Determine how many lines of the data below contain "header", then give only that number.

=== Exercise data ===

+-------+

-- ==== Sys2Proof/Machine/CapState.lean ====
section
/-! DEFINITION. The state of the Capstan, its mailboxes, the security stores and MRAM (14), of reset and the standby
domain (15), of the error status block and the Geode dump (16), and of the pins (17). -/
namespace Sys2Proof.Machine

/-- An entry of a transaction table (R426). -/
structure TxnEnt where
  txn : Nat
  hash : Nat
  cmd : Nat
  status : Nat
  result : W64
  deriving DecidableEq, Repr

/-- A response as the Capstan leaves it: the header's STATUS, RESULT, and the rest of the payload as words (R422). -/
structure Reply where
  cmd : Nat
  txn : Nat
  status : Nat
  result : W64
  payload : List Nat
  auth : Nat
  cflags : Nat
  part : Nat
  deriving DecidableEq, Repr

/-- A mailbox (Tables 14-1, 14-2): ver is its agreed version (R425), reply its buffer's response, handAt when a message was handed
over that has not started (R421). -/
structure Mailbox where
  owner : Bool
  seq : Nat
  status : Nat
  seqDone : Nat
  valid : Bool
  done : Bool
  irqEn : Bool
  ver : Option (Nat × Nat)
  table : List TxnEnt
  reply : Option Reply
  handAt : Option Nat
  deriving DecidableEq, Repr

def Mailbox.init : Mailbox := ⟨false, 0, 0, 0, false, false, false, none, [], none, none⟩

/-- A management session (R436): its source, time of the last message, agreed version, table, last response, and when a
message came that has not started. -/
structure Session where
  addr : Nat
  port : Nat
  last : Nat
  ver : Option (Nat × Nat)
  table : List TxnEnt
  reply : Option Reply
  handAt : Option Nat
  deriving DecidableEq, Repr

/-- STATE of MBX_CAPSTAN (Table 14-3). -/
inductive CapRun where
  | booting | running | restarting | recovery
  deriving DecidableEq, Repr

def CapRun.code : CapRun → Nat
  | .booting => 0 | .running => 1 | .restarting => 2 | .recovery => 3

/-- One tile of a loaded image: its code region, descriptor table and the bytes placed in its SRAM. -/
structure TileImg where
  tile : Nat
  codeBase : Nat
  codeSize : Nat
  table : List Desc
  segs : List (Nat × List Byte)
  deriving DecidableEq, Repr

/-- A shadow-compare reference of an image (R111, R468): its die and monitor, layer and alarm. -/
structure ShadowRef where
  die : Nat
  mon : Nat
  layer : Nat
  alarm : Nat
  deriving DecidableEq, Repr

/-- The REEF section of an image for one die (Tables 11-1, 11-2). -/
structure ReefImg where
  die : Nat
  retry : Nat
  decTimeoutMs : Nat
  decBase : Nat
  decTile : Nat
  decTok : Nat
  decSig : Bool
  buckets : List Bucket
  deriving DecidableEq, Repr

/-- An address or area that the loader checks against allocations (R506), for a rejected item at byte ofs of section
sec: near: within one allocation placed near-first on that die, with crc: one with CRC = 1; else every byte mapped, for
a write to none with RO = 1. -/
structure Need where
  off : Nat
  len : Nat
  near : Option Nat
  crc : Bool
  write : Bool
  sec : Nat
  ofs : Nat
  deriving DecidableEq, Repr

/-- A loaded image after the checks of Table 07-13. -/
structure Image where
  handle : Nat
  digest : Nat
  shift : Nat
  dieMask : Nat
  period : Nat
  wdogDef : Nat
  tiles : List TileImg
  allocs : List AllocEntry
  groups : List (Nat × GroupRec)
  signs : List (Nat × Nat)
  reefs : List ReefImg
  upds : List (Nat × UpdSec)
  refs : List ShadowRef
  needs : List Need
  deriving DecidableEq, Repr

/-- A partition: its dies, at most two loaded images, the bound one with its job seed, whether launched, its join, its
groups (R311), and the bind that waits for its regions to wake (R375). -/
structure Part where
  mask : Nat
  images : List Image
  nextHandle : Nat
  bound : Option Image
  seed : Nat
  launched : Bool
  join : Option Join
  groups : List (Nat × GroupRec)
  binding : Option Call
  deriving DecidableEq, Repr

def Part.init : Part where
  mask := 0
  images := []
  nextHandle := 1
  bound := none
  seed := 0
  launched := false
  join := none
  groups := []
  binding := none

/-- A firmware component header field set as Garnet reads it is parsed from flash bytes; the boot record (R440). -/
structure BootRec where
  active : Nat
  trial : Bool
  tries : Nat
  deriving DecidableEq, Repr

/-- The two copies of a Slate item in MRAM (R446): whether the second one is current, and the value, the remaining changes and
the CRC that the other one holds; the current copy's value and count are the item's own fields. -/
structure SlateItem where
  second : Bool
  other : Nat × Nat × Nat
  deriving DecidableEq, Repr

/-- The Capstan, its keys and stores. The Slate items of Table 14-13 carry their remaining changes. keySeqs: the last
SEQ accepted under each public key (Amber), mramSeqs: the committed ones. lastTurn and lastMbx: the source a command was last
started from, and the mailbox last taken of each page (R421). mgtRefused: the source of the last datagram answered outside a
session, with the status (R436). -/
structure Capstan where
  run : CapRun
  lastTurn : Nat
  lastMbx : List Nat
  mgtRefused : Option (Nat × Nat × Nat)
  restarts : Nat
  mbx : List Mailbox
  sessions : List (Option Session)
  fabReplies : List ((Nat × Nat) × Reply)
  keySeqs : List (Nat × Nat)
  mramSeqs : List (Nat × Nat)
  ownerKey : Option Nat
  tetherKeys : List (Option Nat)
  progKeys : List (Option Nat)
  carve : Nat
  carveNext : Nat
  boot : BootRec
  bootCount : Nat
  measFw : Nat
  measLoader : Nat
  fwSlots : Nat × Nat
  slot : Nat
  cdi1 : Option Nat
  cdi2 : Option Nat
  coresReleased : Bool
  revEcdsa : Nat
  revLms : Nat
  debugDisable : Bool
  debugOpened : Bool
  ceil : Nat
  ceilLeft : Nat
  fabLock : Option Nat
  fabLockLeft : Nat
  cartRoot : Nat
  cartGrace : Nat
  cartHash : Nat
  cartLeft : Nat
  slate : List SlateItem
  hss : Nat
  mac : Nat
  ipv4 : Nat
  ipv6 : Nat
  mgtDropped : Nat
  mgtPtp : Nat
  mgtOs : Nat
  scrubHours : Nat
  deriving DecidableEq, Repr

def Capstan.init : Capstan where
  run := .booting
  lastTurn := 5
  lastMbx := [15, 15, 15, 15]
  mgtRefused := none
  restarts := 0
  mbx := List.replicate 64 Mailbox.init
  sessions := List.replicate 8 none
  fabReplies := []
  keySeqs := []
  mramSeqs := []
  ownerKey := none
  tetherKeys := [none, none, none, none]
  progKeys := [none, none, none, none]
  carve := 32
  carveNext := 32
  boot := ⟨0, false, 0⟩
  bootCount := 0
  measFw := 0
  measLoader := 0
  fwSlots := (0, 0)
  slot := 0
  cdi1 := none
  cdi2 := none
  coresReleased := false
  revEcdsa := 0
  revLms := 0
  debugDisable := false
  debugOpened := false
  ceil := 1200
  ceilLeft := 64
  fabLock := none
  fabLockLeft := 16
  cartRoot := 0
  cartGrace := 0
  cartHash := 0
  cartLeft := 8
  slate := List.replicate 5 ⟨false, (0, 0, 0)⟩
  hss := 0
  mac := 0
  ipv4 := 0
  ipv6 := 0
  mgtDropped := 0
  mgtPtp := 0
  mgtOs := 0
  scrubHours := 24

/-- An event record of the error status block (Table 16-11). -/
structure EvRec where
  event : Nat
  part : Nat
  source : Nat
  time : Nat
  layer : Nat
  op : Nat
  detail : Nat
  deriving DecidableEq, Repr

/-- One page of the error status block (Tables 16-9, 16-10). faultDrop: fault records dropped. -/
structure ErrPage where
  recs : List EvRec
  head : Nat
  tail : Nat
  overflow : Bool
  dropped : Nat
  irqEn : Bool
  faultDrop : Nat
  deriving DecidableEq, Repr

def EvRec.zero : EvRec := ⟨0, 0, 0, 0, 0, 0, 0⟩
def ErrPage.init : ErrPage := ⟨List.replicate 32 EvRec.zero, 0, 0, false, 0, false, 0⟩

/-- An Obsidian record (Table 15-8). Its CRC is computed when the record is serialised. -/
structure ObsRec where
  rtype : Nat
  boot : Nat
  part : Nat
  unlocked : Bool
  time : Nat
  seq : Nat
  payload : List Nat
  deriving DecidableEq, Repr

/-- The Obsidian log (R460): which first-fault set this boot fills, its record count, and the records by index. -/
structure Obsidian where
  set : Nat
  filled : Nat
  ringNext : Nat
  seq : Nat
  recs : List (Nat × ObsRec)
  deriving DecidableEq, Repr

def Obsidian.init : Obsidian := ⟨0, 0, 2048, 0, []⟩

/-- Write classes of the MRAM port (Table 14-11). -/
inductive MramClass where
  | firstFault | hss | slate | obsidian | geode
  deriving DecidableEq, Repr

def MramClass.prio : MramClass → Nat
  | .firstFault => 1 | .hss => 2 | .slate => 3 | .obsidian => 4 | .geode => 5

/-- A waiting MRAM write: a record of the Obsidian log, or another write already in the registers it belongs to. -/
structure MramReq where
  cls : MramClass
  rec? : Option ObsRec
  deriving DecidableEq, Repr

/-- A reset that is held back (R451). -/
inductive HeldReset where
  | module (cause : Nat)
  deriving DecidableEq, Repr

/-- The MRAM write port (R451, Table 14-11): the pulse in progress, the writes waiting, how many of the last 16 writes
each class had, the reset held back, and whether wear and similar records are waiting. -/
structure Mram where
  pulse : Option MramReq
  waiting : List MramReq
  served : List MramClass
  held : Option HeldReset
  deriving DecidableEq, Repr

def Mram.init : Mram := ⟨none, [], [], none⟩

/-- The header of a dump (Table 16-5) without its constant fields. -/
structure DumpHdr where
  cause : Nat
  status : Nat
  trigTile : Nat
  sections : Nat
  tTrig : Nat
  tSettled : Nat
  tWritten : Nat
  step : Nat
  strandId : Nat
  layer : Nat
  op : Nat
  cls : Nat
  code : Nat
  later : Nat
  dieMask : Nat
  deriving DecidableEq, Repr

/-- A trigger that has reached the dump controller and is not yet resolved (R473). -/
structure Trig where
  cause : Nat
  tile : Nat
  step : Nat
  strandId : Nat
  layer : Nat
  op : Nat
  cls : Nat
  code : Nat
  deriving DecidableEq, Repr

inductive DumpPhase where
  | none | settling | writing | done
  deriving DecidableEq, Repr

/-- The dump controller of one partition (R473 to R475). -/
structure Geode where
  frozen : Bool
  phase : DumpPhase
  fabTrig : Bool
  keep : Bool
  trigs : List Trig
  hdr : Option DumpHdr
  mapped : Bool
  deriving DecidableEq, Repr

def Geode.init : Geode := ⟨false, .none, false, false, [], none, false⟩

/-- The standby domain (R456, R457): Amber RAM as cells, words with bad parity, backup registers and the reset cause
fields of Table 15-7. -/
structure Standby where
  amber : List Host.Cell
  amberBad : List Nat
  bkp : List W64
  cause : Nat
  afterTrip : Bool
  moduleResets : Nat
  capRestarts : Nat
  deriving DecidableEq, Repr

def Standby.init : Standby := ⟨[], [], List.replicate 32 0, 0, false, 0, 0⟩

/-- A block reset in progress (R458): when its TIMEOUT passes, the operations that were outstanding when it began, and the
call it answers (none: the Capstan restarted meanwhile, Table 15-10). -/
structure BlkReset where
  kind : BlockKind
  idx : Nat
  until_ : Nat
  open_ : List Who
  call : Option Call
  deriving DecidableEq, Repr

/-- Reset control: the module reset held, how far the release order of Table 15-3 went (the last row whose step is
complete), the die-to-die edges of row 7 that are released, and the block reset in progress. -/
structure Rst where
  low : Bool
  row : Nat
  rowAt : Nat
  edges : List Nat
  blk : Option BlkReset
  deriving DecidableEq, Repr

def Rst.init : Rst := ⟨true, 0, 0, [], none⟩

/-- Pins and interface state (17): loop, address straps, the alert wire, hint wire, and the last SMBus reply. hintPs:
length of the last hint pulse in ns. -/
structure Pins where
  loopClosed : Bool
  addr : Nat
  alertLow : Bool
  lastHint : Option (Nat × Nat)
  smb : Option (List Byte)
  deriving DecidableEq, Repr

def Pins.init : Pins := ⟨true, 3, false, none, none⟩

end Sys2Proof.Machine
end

+-------+

=== Task result ===
3